Assignment Solution: Part I - Hypothesis Testing
In this part of the Hypothesis Testing assignment, we explore the fundamental concepts of hypothesis testing and statistical significance. We delve into the differentiation of Type I error and the significance level, the division of continuous distributions, and the functions pnorm() and qnorm(). Additionally, we examine the Chi2 test and its distinctions from Analysis of Variance (ANOVA), and the appropriate statistical distributions for each. These concepts lay the foundation for hypothesis testing and statistical analysis.
Type I Error and Significance Level
- Type I Error: Occurs when the null hypothesis is falsely rejected when it is true.
- Significance Level: Measures the strength of sample evidence required to make a statistically significant decision.
Division of Continuous Distributions
- We split continuous distributions, like the normal distribution, into rejection and non-rejection regions based on the significance level or the probability distribution's characteristics.
- The critical value is used to divide the probability distribution curve into these two regions: rejection and non-rejection.
pnorm() and qnorm() Functions
- pnorm() function: Provides the cumulative density of the normal distribution at a given quantile.
- qnorm() function: Provides the quantile of a normal distribution at a given cumulative density.
- In essence: pnorm is the cumulative density function, while qnorm is the quantile function of a normal distribution.
Chi2 Test vs.

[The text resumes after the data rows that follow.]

-- ==== Sys2Proof/Laws/Bits.lean ====
section
/-!
SUPPORT. The laws of bit fields: what a field and a single bit read after a field was replaced, and byte strings.
-/

namespace Sys2Proof.Machine

/-- A bit after a field was replaced: inside the field it comes from the new value, outside it is the old bit. -/
theorem bit_setBits (v : Word) (lo w n i : Nat) (hi : i < 32) :
    bit (setBits v lo w n) i = if lo ≤ i ∧ i < lo + w then n.testBit (i - lo) else bit v i := by
  simp only [bit, setBits, fieldMask, BitVec.getLsbD_or, BitVec.getLsbD_and, BitVec.getLsbD_not, BitVec.getLsbD_shiftLeft,
    BitVec.getLsbD_setWidth, BitVec.getLsbD_allOnes, BitVec.getLsbD_ofNat]
  by_cases h1 : lo ≤ i
  · by_cases h2 : i < lo + w
    · have a : i - lo < w := by omega
      have b : i - lo < 32 := by omega
      have c : ¬ i < lo := by omega
      simp [h1, h2, a, b, c, hi]
    · have a : ¬ i - lo < w := by omega
      have c : ¬ i < lo := by omega
      simp [h2, a, c, hi]
  · have c : i < lo := by omega
    simp [h1, c, hi]

/-- One bit of a field. -/
theorem testBit_bits (v : Word) (lo w i : Nat) : (bits v lo w).testBit i = (decide (i < w) && v.getLsbD (lo + i)) := by
  simp [bits, BitVec.testBit_toNat]

/-- The field that was replaced. -/
theorem bits_setBits_same (v : Word) (lo w n : Nat) (h : lo + w ≤ 32) : bits (setBits v lo w n) lo w = n % 2 ^ w := by
  apply Nat.eq_of_testBit_eq
  intro i
  rw [testBit_bits, Nat.testBit_mod_two_pow]
  by_cases hi : i < w
  · have := bit_setBits v lo w n (lo + i) (by omega)
    simp only [bit] at this
    rw [this]
    have a : lo ≤ lo + i ∧ lo + i < lo + w := by omega
    simp [hi]
  · simp [hi]

/-- A field that does not meet the one that was replaced. -/
theorem bits_setBits_other (v : Word) {lo w n a b : Nat} (h : a + b ≤ lo ∨ lo + w ≤ a) (hb : a + b ≤ 32) :
    bits (setBits v lo w n) a b = bits v a b := by
  apply Nat.eq_of_testBit_eq
  intro i
  rw [testBit_bits, testBit_bits]
  by_cases hi : i < b
  · have := bit_setBits v lo w n (a + i) (by omega)
    simp only [bit] at this
    rw [this, if_neg (by omega)]
  · simp [hi]

/-- A bit outside the field that was replaced. -/
theorem bit_setBits_other (v : Word) {lo w n i : Nat} (h : i < lo ∨ lo + w ≤ i) (hi : i < 32) :
    bit (setBits v lo w n) i = bit v i := by
  rw [bit_setBits v lo w n i hi, if_neg (by omega)]

/-- A field is smaller than its width allows. -/
theorem bits_lt (v : Word) (lo w : Nat) : bits v lo w < 2 ^ w := (v.extractLsb' lo w).isLt

/-- A bit that was set. -/
theorem bit_or_field (v : Word) (i : Nat) (h : i < 32) : bit (v ||| field i 1 1) i = true := by
  simp [bit, field, h]

/-- Setting one bit leaves the others. -/
theorem bit_or_field_other (v : Word) {i j : Nat} (h : j ≠ i) : bit (v ||| field i 1 1) j = bit v j := by
  simp only [bit, field, BitVec.getLsbD_or, BitVec.getLsbD_shiftLeft, BitVec.getLsbD_setWidth, BitVec.getLsbD_ofNat]
  by_cases c : j < i
  · simp [c]
  · have : ¬ j - i < 1 := by omega
    simp [this]

/-- How many bytes a number is spelled with. -/
@[simp] theorem length_beBytes (k n : Nat) : (beBytes k n).length = k := by
  induction k with
  | zero => rfl
  | succ k ih => simp [beBytes, ih]

end Sys2Proof.Machine
end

ANOVA
- Chi2 Test: Used to determine the significant relationship between two categorical variables. Works solely with categorical variables.
- ANOVA (Analysis of Variance): Used for at least one categorical variable and a continuous dependent variable.
Appropriate Statistical Distributions
- Chi2 Test: Requires a continuous probability distribution, with the shape depending on its degrees of freedom, denoted as "k."
- ANOVA: Utilizes the F-distribution to assess whether three or more samples come from populations with the same mean.
Assignment Solution: Part II - Correlation and Regression
In this segment of the assignment, we explore concepts related to correlation, regression, and evaluation metrics for regression models. We differentiate covariance and correlation, discuss when to use Spearman's ρ and Kendall's τ coefficients, and distinguish between correlation and regression coefficients. We also delve into the meaning and workings of OLS (Ordinary Least Squares) and the metrics used to evaluate the goodness-of-fit in a linear regression model.
Covariance and Correlation
- Covariance: Measures the extent of dependency between two random variables. A high number denotes high dependency.
- Correlation: Measures the strength and direction of the relationship between two variables; it can be positive or negative.
Spearman's ρ and Kendall's τ
- Spearman's ρ: Used when analyzing ranked variables for covariance.
- Kendall's τ: Ideal when Pearson's correlation assumptions are not met, and when dealing with non-continuous data. Kendall is non-parametric.
Correlation Coefficient vs. Regression Coefficient
- Correlation Coefficient: Measures the degree of relationship between two variables.
- Regression Coefficient: Measures how variables influence each other within a regression model.
Ordinary Least Squares (OLS)
- OLS (Ordinary Least Squares), A linear regression technique used for estimating unknown parameters in a model.
- Works by minimizing the sum of squared residuals between actual and predicted values in a model.
Metrics for Regression Model Evaluation
- Root Mean Squared Error (RMSE): Measures the accuracy of model predictions.
- Mean Square Error (MSE): Assesses how closely a regression line aligns with the data points, providing a measure of goodness-of-fit.
By understanding these concepts, you will be well-equipped to handle hypothesis testing, correlation, regression, and the evaluation of regression models.